The apples are of a beautiful rich cherry color. The surface is glossy. The fruit is medium in size. Juicy, sweet and sour inside. The fruit weighs on average one hundred to one hundred twenty grams.
Iezen. The variety is vigorous. It has good resistance to major diseases, in particular scab. Winters well. The apples are yellow with reddish touches. On average, one fruit weighs one hundred and fifty grams.
The inside is an apple with a fine-grained structure, rather dense. The color of the pulp is yellow with a greenish tinge. Has high qualities of taste and aroma.
Let's move on to the list of varieties that bear fruit since mid-autumn, they are called winter varieties. Because they have good keeping quality and can maintain their best qualities until spring. Among them, the most popular are:
Amber necklace. It is a medium-sized columnar apple tree with a good yield. Winters well. Brings apples of green color with a yellow tint. Quite a large-fruited variety.

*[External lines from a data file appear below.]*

/-- Settles O33: no slot is that of both indices, so on every slot the two `SET`s commute. -/
theorem setsAtDifferentIndicesCommute : Obligations.SetsAtDifferentIndicesCommute := by
  intro i j v w s hm hij
  obtain ⟨t1, he1, h1⟩ := exec_setEffect i v hm
  obtain ⟨t2, he2, h2⟩ := exec_setEffect j w h1.wf
  obtain ⟨t1', he1', h1'⟩ := exec_setEffect j w hm
  obtain ⟨t2', he2', h2'⟩ := exec_setEffect i v h1'.wf
  have hreg : t2.SameRegisters t2' :=
    (h2.registers.trans h1.registers).trans (h2'.registers.trans h1'.registers).symm
  refine ⟨t1, t2, t1', t2', he1, he2, he1', he2', sameBuffer_of_slots hreg h2.wf h2'.wf fun k c => ?_⟩
  rw [h2.slot, h1.slot, h2'.slot, h1'.slot, h1.locate_eq, h1'.locate_eq]
  exact ite_ite_comm _ _ _ _ fun hj hi => hij (index_eq_of_locate hi hj)

/-! ### Any sequence of accesses -/

/-- What any sequence of accesses can do to the block's own state: it keeps `COUNT` and `SLEN`, and every slot
that no index reaches, such as filler, holds the same field (R89). -/
structure AccessEffect (s t : State) : Prop where
  registers : t.SameRegisters s
  wf : Memory.wf t.mem = true
  slot (k : Nat) (c : Fin 4) (h : ∀ i, locate i s ≠ .ok (k, c)) :
    slotField (t.unitRead k) c = slotField (s.unitRead k) c

theorem AccessEffect.of_sameBuffer {s t : State} (hm : Memory.wf s.mem = true) (h : t.SameBuffer s) :
    AccessEffect s t := by
  obtain ⟨hcount, hslen, hmem⟩ := h
  exact ⟨⟨hcount, hslen⟩, hmem ▸ hm, fun k c _ => by rw [State.unitRead, hmem, State.unitRead]⟩

theorem AccessEffect.trans {s t u : State} (h : AccessEffect s t) (h' : AccessEffect t u) : AccessEffect s u where
  registers := h'.registers.trans h.registers
  wf := h'.wf
  slot k c hout := by
    have hout' (i : Int) : locate i t ≠ .ok (k, c) := by
      rw [locate_congr i h.registers.1 h.registers.2]
      exact hout i
    exact (h'.slot k c hout').trans (h.slot k c hout)

theorem SetEffect.accessEffect {i v : Int} {s t : State} (h : SetEffect i v s t) : AccessEffect s t :=
  ⟨h.registers, h.wf, fun k c hout => (h.slot k c).trans (if_neg (hout i))⟩

/-- `SET`, `GET` and `EXPORT` complete in every state, with the effect of an access (R127). -/
theorem exec_accessEffect {c : Instr} {s : State} (hm : Memory.wf s.mem = true) (hinit : c.opcode ≠ .init)
    (hadopt : c.opcode ≠ .adopt) : ∃ t, exec c s = .next t ∧ AccessEffect s t := by
  cases c with
  | init n => exact absurd rfl hinit
  | adopt n len => exact absurd rfl hadopt
  | set i v =>
    obtain ⟨t, he, h⟩ := exec_setEffect i v hm
    exact ⟨t, he, h.accessEffect⟩
  | get i =>
    rcases execGet_cases i s with ⟨e, -, he⟩ | ⟨u, c, -, he⟩ <;>
      exact ⟨_, he, .of_sameBuffer hm ⟨rfl, rfl, rfl⟩⟩
  | exportStorage => exact ⟨_, execExport_eq s, .of_sameBuffer hm ⟨rfl, rfl, rfl⟩⟩

/-- The inputs of `HostInput.keepsBuffer` are command words with their payload, and the legal ones decode to no
construction command. -/
theorem HostInput.keepsBuffer_cases {x : HostInput} (h : x.keepsBuffer = true) :
    ∃ w p, x = .command w p ∧ p.length = payloadLength w ∧
      ∀ c, decode w = .command c → c.opcode ≠ .init ∧ c.opcode ≠ .adopt := by
  cases x with
  | reset => exact nomatch h
  | resetDuring w p => exact nomatch h
  | command w p =>
    obtain ⟨hp, hw⟩ := Bool.and_eq_true_iff.mp h
    refine ⟨w, p, rfl, of_decide_eq_true hp, fun c hc => ?_⟩
    rw [hc] at hw
    cases c with
    | init n => exact nomatch hw
    | adopt n len => exact nomatch hw
    | set j v => exact ⟨nofun, nofun⟩
    | get j => exact ⟨nofun, nofun⟩
    | exportStorage => exact ⟨nofun, nofun⟩

theorem takeInput_accessEffect {x : HostInput} {s : State} (hm : Memory.wf s.mem = true)
    (hx : x.keepsBuffer = true) : ∃ t, takeInput x s = .next t ∧ AccessEffect s t := by
  obtain ⟨w, p, rfl, hp, hc⟩ := HostInput.keepsBuffer_cases hx
  rcases runCommand_cases w (s.setDin p) with ⟨hne, -⟩ | ⟨-, r, -, he⟩ | ⟨-, c, hdec, he⟩
  · exact absurd hp hne
  · exact ⟨_, he, .of_sameBuffer hm ⟨rfl, rfl, rfl⟩⟩
  · obtain ⟨hinit, hadopt⟩ := hc c hdec
    obtain ⟨t, ht, h⟩ := exec_accessEffect (s := s.setDin p) hm hinit hadopt
    have hdin : AccessEffect s (s.setDin p) := .of_sameBuffer hm ⟨rfl, rfl, rfl⟩
    exact ⟨t, he.trans ht, hdin.trans h⟩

Inside, the apple is fine-grained in texture, has a bright aroma and juicy sweet-sour pulp.
Currency. Refers to early-growing plants. In size, this is a medium-sized tree. Productivity is at a good level, practically not affected by scab. Winters well. Bears large fruits (one about two hundred grams).
The color is rich yellow with a reddish blush. Inside there is a white apple, a lot of juice, aromatics are very bright.
Moscow necklace. The columnar apple is self-fertile, but it has a high yield. It tolerates cold temperatures. It is practically not attacked by diseases and pests.
Apples are quite large in size, dark red in color. The rind is quite dense. Inside there is an apple of dessert taste, there is a lot of juice, there is a pleasant sourness. One fruit usually weighs about one hundred and seventy grams.
Bolero. This variety produces rather large apples, on average one specimen weighs about two hundred grams. Inside the apple has a white pulp, the structure is dense, has a lot of juice, crunches excellently.
Yesenia. The columnar apple tree, which tolerates frosty weather, is rarely attacked by pests and diseases. High scab resistance. Yesenia is a fairly large-fruited variety.
On average, one apple weighs one hundred and seventy grams.Above, the apples are covered with a waxy bloom of a bluish hue.